> DIRECTIONS FOR THIS TASK: Transcribe the records below exactly as written, from the opening line through the line that contains "let m := m.sect nl".

(Saved data entries)
--- START ---
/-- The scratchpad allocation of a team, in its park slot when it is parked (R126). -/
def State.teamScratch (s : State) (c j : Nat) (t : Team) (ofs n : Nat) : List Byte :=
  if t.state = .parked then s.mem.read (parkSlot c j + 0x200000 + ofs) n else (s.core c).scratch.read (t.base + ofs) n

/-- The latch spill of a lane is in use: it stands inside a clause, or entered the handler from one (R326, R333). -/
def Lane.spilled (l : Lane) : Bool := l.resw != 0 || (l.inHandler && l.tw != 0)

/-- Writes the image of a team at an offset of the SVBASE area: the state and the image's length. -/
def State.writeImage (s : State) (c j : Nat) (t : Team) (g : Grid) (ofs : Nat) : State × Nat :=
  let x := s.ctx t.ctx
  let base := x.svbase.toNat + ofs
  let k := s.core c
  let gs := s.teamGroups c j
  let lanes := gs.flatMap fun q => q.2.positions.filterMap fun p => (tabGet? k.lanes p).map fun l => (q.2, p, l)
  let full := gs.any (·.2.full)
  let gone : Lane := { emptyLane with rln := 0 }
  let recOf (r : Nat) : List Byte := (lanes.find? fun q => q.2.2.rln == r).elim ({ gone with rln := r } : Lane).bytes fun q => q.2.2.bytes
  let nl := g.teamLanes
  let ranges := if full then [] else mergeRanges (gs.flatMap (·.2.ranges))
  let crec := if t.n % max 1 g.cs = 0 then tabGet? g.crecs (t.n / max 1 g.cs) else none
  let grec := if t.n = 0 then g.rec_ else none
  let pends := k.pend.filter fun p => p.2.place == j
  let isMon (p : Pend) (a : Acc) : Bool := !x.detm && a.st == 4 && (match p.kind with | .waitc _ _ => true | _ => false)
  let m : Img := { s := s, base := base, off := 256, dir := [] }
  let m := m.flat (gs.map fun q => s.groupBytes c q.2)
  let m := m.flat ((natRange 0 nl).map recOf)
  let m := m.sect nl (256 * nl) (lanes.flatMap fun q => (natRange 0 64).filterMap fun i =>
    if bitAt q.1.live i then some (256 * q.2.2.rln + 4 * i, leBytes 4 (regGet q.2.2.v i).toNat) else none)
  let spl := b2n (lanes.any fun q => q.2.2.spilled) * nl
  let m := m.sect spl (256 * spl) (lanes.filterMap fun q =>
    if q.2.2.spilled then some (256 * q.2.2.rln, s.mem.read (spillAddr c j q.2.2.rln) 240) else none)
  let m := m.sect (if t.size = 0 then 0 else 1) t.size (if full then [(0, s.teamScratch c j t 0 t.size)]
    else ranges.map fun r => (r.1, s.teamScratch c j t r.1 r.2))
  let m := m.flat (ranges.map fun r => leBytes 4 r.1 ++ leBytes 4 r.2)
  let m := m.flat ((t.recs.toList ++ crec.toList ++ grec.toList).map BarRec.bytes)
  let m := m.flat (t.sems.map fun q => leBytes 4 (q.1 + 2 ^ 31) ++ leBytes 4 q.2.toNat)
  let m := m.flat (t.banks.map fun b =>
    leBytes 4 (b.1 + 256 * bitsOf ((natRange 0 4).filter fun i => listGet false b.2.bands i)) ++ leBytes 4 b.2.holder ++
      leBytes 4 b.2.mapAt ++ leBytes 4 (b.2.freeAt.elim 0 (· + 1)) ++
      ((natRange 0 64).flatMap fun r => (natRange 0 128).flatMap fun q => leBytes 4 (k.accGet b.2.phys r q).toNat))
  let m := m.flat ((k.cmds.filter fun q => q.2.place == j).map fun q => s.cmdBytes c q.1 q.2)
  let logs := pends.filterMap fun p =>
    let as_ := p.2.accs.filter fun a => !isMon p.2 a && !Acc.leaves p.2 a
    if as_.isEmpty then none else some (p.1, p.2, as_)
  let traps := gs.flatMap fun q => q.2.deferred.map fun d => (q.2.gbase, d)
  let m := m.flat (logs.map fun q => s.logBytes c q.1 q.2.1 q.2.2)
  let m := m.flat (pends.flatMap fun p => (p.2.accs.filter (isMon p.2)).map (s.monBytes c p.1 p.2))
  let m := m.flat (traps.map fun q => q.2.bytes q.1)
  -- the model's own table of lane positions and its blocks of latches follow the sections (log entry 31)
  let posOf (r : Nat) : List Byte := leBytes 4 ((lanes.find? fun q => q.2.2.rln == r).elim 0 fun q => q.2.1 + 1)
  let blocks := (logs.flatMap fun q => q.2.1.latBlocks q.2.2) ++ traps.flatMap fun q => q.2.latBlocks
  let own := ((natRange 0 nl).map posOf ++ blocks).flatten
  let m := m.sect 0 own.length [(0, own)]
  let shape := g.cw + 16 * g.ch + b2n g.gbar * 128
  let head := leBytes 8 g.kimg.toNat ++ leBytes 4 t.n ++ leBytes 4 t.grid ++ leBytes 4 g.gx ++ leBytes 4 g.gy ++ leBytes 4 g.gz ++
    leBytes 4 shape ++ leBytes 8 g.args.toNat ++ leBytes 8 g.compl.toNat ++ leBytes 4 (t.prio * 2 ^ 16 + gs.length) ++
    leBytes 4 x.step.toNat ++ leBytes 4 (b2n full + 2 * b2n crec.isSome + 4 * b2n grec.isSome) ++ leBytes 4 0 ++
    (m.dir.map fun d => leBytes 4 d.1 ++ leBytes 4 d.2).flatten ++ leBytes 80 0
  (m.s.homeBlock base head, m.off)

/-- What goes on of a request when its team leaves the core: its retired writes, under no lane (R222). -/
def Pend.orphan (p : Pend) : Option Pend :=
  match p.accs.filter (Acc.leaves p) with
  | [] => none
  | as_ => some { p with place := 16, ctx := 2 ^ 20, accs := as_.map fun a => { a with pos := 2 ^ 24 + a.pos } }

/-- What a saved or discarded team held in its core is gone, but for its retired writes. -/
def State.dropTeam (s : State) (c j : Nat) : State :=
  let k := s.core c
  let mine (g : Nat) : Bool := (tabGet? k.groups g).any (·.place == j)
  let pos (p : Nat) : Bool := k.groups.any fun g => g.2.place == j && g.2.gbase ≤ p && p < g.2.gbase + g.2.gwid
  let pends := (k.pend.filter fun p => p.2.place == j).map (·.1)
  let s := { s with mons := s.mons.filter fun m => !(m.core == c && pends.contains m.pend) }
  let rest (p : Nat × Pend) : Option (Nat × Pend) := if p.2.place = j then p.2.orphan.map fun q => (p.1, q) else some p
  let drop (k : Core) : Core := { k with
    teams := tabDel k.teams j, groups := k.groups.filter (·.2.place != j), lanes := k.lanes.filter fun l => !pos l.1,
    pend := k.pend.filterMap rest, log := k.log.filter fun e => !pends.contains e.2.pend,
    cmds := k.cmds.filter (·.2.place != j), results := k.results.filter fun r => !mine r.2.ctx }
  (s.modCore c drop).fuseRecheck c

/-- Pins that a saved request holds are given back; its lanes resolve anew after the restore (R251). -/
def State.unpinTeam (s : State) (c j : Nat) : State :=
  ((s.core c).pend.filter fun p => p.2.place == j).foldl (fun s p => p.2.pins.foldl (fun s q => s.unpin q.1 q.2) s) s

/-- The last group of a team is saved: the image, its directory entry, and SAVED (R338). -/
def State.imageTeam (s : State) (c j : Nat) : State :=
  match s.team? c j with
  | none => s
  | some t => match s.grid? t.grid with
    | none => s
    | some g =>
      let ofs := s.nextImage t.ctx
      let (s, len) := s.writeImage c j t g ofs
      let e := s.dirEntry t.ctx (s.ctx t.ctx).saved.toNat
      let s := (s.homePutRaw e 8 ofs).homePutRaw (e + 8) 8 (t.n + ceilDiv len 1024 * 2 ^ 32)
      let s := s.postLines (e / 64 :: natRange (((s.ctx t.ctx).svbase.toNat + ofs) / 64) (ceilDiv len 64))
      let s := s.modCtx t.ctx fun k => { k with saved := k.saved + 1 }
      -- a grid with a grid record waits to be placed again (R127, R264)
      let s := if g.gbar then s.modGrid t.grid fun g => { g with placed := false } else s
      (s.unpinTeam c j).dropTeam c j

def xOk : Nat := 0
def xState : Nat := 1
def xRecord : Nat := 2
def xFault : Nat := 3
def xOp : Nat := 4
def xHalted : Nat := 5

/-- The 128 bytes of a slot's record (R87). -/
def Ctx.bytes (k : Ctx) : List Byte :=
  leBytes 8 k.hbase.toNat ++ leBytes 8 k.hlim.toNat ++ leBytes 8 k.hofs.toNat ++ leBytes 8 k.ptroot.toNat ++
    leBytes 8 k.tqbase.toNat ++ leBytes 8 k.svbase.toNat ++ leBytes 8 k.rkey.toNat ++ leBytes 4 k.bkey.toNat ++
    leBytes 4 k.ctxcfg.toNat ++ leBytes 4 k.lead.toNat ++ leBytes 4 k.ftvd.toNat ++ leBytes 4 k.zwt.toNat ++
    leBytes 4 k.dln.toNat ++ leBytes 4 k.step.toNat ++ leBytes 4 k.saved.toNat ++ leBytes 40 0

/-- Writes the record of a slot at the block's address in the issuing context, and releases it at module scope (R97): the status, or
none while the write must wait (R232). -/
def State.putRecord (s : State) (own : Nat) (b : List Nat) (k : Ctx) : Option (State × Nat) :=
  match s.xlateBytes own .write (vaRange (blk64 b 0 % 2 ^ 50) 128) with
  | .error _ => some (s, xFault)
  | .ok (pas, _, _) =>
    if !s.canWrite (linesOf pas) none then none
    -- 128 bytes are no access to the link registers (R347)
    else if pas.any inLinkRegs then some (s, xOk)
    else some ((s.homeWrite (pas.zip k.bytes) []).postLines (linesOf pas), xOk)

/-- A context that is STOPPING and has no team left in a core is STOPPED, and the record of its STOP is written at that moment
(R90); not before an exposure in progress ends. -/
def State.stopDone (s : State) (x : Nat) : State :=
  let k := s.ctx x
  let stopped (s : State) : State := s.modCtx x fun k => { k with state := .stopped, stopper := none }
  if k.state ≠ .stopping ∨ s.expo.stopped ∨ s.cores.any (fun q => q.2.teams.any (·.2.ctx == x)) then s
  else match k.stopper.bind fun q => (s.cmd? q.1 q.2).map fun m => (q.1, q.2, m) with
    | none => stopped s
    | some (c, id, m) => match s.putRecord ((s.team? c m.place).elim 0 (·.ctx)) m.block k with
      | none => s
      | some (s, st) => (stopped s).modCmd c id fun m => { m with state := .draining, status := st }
--- END ---
> RESPONSE TO THE EXERCISE:
/-- The scratchpad allocation of a team, in its park slot when it is parked (R126). -/
def State.teamScratch (s : State) (c j : Nat) (t : Team) (ofs n : Nat) : List Byte :=
  if t.state = .parked then s.mem.read (parkSlot c j + 0x200000 + ofs) n else (s.core c).scratch.read (t.base + ofs) n

/-- The latch spill of a lane is in use: it stands inside a clause, or entered the handler from one (R326, R333). -/
def Lane.spilled (l : Lane) : Bool := l.resw != 0 || (l.inHandler && l.tw != 0)

/-- Writes the image of a team at an offset of the SVBASE area: the state and the image's length. -/
def State.writeImage (s : State) (c j : Nat) (t : Team) (g : Grid) (ofs : Nat) : State × Nat :=
  let x := s.ctx t.ctx
  let base := x.svbase.toNat + ofs
  let k := s.core c
  let gs := s.teamGroups c j
  let lanes := gs.flatMap fun q => q.2.positions.filterMap fun p => (tabGet? k.lanes p).map fun l => (q.2, p, l)
  let full := gs.any (·.2.full)
  let gone : Lane := { emptyLane with rln := 0 }
  let recOf (r : Nat) : List Byte := (lanes.find? fun q => q.2.2.rln == r).elim ({ gone with rln := r } : Lane).bytes fun q => q.2.2.bytes
  let nl := g.teamLanes
  let ranges := if full then [] else mergeRanges (gs.flatMap (·.2.ranges))
  let crec := if t.n % max 1 g.cs = 0 then tabGet? g.crecs (t.n / max 1 g.cs) else none
  let grec := if t.n = 0 then g.rec_ else none
  let pends := k.pend.filter fun p => p.2.place == j
  let isMon (p : Pend) (a : Acc) : Bool := !x.detm && a.st == 4 && (match p.kind with | .waitc _ _ => true | _ => false)
  let m : Img := { s := s, base := base, off := 256, dir := [] }
  let m := m.flat (gs.map fun q => s.groupBytes c q.2)
  let m := m.flat ((natRange 0 nl).map recOf)
  let m := m.sect nl (256 * nl) (lanes.flatMap fun q => (natRange 0 64).filterMap fun i =>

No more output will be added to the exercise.